The person who hears gossip is also responsible for its dissemination, regardless of the medium they choose. “Why do I need to share this? What does it make me feel to know this information? Am I contributing to a conversation, or just fueling morbid curiosity?” Manjavacas lists questions that people should ask themselves. “If we hear gossip, we must treat it with awareness and care,” she cautions. “We shouldn’t spread something we don’t know is true, nor should we act on gossip, because there’s a difference between taking note [of something] and making decisions. The healthy thing to do is to check with the person involved and understand the context.”
“Gossip isn’t dichotomous. What’s important is how we use it: whether to connect or divide, to understand or to judge.” Manjavacas adds.
Where is the line between chatting and gossiping?

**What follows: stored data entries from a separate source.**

-- ==== Sys2Proof/Tests/Slice0.lean ====
section
/-! SUPPORT. Checks of the model's own work: ill-formed terms that `Instr.wf` refuses, numbers the spec works out, and,
for every statement with hypotheses, a state and operands that meet them, clause by clause. -/

namespace Sys2Proof.Tests

open Sys2Proof Sys2Proof.Machine

set_option synthInstance.maxSize 4096

/-! ### States -/

/-- Out of reset, in RUN. -/
def base : State := { State.reset with resetAsserted := false, op := .run }

/-- `base` with these session records. -/
def records (l : List (Chan × Session)) : State :=
  { base with calls := l.foldl (fun k x => k.setSes x.1 x.2) base.calls }

/-- A station in a state. -/
def station (st : SState) : Session := { Session.reset with cls := .station, state := st }

/-- A trunk in a state. -/
def trunk (st : SState) : Session := { Session.reset with cls := .trunk, state := st }

/-- The call state changed. -/
def alter (f : Calls → Calls) (s : State) : State := { s with calls := f s.calls }

/-- Channel 0's loop qualifier. -/
def loop (st : LoopState) (pulses : Nat) (timer : Option (LoopTimer × Nat)) (s : State) : State :=
  { s with loopQ := put s.loopQ 0 ⟨st, pulses, timer, 0, 40, 110, 300⟩ }

/-- Channel 0's ring qualifier. -/
def ring (st : RingState) (burst gap : Option Nat) (check : Bool) (s : State) : State :=
  { s with ringQ := put s.ringQ 0 ⟨st, burst, gap, check⟩ }

/-- Channel 0's battery qualifier. -/
def battery (st : BattState) (timer : Option Nat) (s : State) : State :=
  alter (fun k => { k with battQ := put k.battQ 0 ⟨st, timer⟩ }) s

/-- Receiver 0. -/
def receiver (x : Receiver) (s : State) : State := alter (fun k => k.setRx 0 x) s

/-- A loop output closed. -/
def closed (c : Chan) (s : State) : State := alter (fun k => k.setOut c ⟨false, true⟩) s

/-- A group's record. -/
def group (g : GroupIx) (x : Group) (s : State) : State := alter (fun k => k.alterGroup g fun _ => x) s

/-- A bridge's members. -/
def bridge (b : BridgeIx) (l : List Chan) (s : State) : State := alter (fun k => k.setMembers b l) s

/-- A frame in flight. -/
def sending (o : Order) (s : State) : State := { s with link := { s.link with flight := some o } }

/-- Parameter bytes. -/
def bytes (l : List Byte) : Params := tabulate fun i => l.getD i 0

/-- The command `cmd` in flight. -/
def offered (cmd : Cmd) (l : List Byte) (s : State) : State :=
  { s with mbox := { s.mbox with inFlight := some ⟨cmd.code, bytes l⟩, state := .busy } }

/-- An operating state. -/
def within (o : OpState) (s : State) : State := { s with op := o }

/-- The next state. -/
def next (o : Host.Outcome State Fault Refusal) : State :=
  match o with
  | .next s => s
  | _ => base

/-- Every state built by these is out of reset and in RUN, but where `within` says otherwise: the premises on the RESET
input and the operating state that the theorems below leave unsaid. -/
theorem test_builtStatesRun (l : List (Chan × Session)) :
    ((records l).resetAsserted = false ∧ (records l).op = .run) ∧
      ∀ s : State, s.resetAsserted = false → s.op = .run →
        (∀ f, (alter f s).resetAsserted = false ∧ (alter f s).op = .run) ∧
        (∀ st n t, (loop st n t s).resetAsserted = false ∧ (loop st n t s).op = .run) ∧
        (∀ st b g k, (ring st b g k s).resetAsserted = false ∧ (ring st b g k s).op = .run) ∧
        (∀ st t, (battery st t s).resetAsserted = false ∧ (battery st t s).op = .run) ∧
        (∀ x, (receiver x s).resetAsserted = false ∧ (receiver x s).op = .run) ∧
        (∀ c l, (offered c l s).resetAsserted = false ∧ (offered c l s).op = .run) ∧
        ∀ o, (sending o s).resetAsserted = false ∧ (sending o s).op = .run :=
  ⟨⟨rfl, rfl⟩, fun _ h g => ⟨fun _ => ⟨h, g⟩, fun _ _ _ => ⟨h, g⟩, fun _ _ _ _ => ⟨h, g⟩, fun _ _ => ⟨h, g⟩,
    fun _ => ⟨h, g⟩, fun _ _ => ⟨h, g⟩, fun _ => ⟨h, g⟩⟩⟩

Talking is a way of expressing thoughts, feelings, experiences and ideas to the people around us. “You can talk about information that is true and real, that has rigor. What matters is the intent and the veracity of the content. If there’s no negative intent and the gossip is true, it can’t be called a malicious rumor: rather, it’s merely gossip,” Manjavacas argues. “For example: ‘Pepe is going on vacation to the Caribbean this year with his new girlfriend.’”

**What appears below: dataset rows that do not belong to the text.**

-- ==== Sys2Proof/Certificates/Slice0/Obligations.lean ====
section
/-! DEFINITION. The statements about the DY48, for the provers. In them `s.answered port kind tag a` is the state in which a
telegram has been taken and answered (Safety.lean); what it is, `AnsweringTouchesOnlyThePort` says. -/

open Sys2Proof Sys2Proof.Machine

/-! ## The machine -/

/-- A step takes the command at the front of the queue and runs it with the queue's rest. The queue of commands is the model's own
(log 1). -/
def Obligations.StepTakesFrontCommand : Prop :=
  ∀ (c : Instr) (rest : List Instr) (s : State),
    step { s with pending := c :: rest } = exec c { s with pending := rest }

/-- Every command of the table is given an effect in every state, and leaves the queue of commands alone. That none stops is read
from the spec as a whole (log 31). -/
def Obligations.EveryCommandIsTaken : Prop :=
  ∀ (c : Instr) (s : State), ∃ t, exec c s = .next t ∧ t.pending = s.pending

/-- A step keeps the conflict table equal to the one that the layout held derives (R7, R8, R15, R18). -/
def Obligations.ConflictTableKept : Prop :=
  ∀ s t : State, s.conflictsDerived → step s = .next t → t.conflictsDerived

/-- A step keeps every parameter within Table 12-4 and the tram register within R142, in both non-volatile copies too. -/
def Obligations.StoredValuesKept : Prop :=
  ∀ s t : State, s.storesInRange → step s = .next t → t.storesInRange

/-- A step keeps both receivers within R177: at most 4 frames, each body of 2 to 250 bytes, the frame in hand not yet whole. -/
def Obligations.ReceiversKept : Prop :=
  ∀ s t : State, s.receiversInForm → step s = .next t → t.receiversInForm

/-- A step keeps both report queues at 24 reports or fewer (R180). -/
def Obligations.ReportQueuesKept : Prop :=
  ∀ s t : State, s.plant.reportsBounded → step s = .next t → t.plant.reportsBounded

/-- The four invariants hold of the machine after reset. The contents of a new part's stores are the model's choice (log 3). -/
def Obligations.InvariantsHoldAtReset : Prop :=
  State.reset.conflictsDerived ∧ State.reset.storesInRange ∧ State.reset.receiversInForm ∧
    State.reset.plant.reportsBounded

/-! ## The line in bytes (R177, R186) -/

/-- A hunting receiver takes the frame that carries a body of 2 to 250 bytes, whatever the bytes, as that body, and then hunts. -/
def Obligations.FrameReceivedWhole : Prop :=
  ∀ body : List Byte, 2 ≤ body.length → body.length ≤ 250 → receiveBytes [] (frameBytes body) = ([], [body])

“If the intention is to share information about someone else’s life with another person without malice, self-reflection] can be encouraged, [via] dialogue and listening. People [often] talk about the private affairs of others; [these are] everyday events that reflect the complexity of human life. We like to learn about others so that [we can compare our lives with theirs] and gauge our personal and family issues,” Fernández asserts. “In community or family settings, a well-intentioned comment being shared can open up spaces for reflection… so long as we protect the confidentiality and dignity of the other person,” Manjavacas cautions.
“When we think about the well-being of the person we’re talking about, there’s a focus on the common good,” Fernández points out. “Information can be conveyed by using gossip, in order to exemplify something that needs to be improved in the community. Or, it can serve as a basis for dialogue and reflection, allowing for solutions to be sought out to help the social group.”